Would you please output, word for word, the span of the listing below that opens on the line containing "def trimBlanks (t" and closes on the line containing "none => none"? Include both ends and nothing more.
==== DATASET RECORDS
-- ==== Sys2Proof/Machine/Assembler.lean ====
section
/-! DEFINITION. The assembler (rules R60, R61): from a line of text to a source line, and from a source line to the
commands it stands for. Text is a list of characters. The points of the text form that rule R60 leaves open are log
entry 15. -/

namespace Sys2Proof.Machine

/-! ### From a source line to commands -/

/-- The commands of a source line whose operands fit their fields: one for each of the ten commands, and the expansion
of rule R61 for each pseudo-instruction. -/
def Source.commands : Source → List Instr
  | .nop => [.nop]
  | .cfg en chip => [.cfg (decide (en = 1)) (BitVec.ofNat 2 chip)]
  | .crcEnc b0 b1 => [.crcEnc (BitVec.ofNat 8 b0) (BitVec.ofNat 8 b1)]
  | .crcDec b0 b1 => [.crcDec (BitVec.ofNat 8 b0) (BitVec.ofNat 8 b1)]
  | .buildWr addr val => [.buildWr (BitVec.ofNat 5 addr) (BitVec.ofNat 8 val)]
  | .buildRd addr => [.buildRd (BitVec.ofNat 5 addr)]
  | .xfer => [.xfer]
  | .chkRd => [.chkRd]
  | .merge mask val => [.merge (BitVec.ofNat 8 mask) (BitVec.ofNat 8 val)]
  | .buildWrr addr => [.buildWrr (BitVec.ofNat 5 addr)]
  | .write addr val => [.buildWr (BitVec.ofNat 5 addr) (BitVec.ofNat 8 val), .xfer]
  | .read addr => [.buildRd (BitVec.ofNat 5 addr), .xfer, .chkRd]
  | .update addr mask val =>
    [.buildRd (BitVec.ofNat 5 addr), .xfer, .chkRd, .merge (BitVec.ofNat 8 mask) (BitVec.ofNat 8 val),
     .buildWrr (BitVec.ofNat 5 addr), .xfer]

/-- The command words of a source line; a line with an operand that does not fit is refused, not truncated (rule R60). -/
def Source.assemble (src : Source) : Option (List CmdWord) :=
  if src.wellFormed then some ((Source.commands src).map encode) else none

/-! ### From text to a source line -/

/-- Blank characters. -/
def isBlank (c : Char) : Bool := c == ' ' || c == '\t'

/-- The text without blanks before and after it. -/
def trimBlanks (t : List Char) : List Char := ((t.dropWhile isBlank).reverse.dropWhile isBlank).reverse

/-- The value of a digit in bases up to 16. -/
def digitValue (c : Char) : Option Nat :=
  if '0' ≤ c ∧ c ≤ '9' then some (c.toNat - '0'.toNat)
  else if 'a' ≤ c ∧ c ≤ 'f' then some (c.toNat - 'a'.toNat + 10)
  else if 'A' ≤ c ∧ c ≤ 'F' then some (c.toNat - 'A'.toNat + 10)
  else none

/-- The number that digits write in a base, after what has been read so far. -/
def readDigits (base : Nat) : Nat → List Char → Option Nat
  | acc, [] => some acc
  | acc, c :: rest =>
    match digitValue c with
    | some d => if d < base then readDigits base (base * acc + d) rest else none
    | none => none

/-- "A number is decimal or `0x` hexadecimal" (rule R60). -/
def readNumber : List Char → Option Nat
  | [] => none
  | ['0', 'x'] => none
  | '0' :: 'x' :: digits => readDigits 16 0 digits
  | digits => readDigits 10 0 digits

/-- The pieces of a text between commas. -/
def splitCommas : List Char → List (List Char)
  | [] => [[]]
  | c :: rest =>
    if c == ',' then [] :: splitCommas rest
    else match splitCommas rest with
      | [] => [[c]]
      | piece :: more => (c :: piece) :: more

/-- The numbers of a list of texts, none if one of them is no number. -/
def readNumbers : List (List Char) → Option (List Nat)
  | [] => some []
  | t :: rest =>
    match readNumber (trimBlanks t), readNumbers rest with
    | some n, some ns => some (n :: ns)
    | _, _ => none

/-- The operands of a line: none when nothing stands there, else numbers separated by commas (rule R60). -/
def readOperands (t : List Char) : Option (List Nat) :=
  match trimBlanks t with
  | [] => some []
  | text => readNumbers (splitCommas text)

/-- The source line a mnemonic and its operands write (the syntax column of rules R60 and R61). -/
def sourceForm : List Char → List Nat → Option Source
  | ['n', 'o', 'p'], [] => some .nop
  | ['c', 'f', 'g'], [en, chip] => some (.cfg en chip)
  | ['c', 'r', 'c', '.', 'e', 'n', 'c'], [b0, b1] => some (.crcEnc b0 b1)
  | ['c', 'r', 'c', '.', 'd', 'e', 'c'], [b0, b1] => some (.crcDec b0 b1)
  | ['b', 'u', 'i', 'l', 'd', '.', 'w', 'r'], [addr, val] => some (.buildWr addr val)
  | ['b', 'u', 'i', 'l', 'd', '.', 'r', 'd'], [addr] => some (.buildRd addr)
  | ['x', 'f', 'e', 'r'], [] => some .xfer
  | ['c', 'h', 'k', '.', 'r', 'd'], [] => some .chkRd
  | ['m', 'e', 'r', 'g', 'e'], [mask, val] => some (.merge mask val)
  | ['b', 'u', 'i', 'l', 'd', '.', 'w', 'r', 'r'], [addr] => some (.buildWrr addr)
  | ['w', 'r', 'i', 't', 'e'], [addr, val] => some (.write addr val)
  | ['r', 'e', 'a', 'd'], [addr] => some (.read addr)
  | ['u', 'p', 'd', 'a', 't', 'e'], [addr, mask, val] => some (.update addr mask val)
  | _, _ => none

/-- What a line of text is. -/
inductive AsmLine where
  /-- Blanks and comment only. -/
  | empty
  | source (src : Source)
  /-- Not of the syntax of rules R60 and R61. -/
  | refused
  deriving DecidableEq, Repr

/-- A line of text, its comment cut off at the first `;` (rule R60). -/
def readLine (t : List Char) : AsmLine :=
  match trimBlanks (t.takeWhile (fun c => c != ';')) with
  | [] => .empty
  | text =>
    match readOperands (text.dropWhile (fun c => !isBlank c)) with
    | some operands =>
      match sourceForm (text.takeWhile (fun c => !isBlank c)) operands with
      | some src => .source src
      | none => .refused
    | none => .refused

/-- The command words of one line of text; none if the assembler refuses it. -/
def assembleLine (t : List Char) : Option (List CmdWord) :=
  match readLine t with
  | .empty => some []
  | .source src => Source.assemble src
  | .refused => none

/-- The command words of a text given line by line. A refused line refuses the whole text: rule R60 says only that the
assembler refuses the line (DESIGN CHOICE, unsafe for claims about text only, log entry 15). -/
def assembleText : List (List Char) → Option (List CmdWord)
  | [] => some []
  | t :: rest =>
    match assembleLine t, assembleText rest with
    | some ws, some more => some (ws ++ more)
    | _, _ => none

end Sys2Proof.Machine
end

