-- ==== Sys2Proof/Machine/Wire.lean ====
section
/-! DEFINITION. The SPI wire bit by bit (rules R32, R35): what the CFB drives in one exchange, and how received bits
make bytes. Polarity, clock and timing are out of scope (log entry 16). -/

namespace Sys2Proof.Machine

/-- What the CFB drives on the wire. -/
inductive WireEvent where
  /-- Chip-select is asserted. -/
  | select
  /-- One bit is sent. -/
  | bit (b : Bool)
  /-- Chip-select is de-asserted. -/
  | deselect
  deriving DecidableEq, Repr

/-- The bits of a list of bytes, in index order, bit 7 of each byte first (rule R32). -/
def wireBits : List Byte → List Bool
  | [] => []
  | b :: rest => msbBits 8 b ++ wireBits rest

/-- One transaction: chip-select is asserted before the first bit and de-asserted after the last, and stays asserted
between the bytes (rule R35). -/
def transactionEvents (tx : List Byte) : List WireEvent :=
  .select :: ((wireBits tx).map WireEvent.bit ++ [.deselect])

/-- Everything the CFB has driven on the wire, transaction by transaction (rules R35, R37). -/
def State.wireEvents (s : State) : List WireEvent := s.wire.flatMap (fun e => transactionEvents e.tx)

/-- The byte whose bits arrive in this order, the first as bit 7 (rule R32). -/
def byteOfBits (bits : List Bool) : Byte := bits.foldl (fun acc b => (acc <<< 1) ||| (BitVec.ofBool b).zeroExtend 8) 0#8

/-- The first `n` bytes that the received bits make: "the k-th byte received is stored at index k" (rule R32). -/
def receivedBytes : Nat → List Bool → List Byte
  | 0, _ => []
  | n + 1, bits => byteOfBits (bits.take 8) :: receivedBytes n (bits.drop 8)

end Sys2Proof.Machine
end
========
▸ WRITTEN RESPONSE:
def trimBlanks (t : List Char) : List Char := ((t.dropWhile isBlank).reverse.dropWhile isBlank).reverse

/-- The value of a digit in bases up to 16. -/
def digitValue (c : Char) : Option Nat :=
  if '0' ≤ c ∧ c ≤ '9' then some (c.toNat - '0'.toNat)
  else if 'a' ≤ c ∧ c ≤ 'f' then some (c.toNat - 'a'.toNat + 10)
  else if 'A' ≤ c ∧ c ≤ 'F' then some (c.toNat - 'A'.toNat + 10)
  else none

/-- The number that digits write in a base, after what has been read so far. -/
def readDigits (base : Nat) : Nat → List Char → Option Nat
  | acc, [] => some acc
  | acc, c :: rest =>
    match digitValue c with
    | some d => if d < base then readDigits base (base * acc + d) rest else none
    | none => none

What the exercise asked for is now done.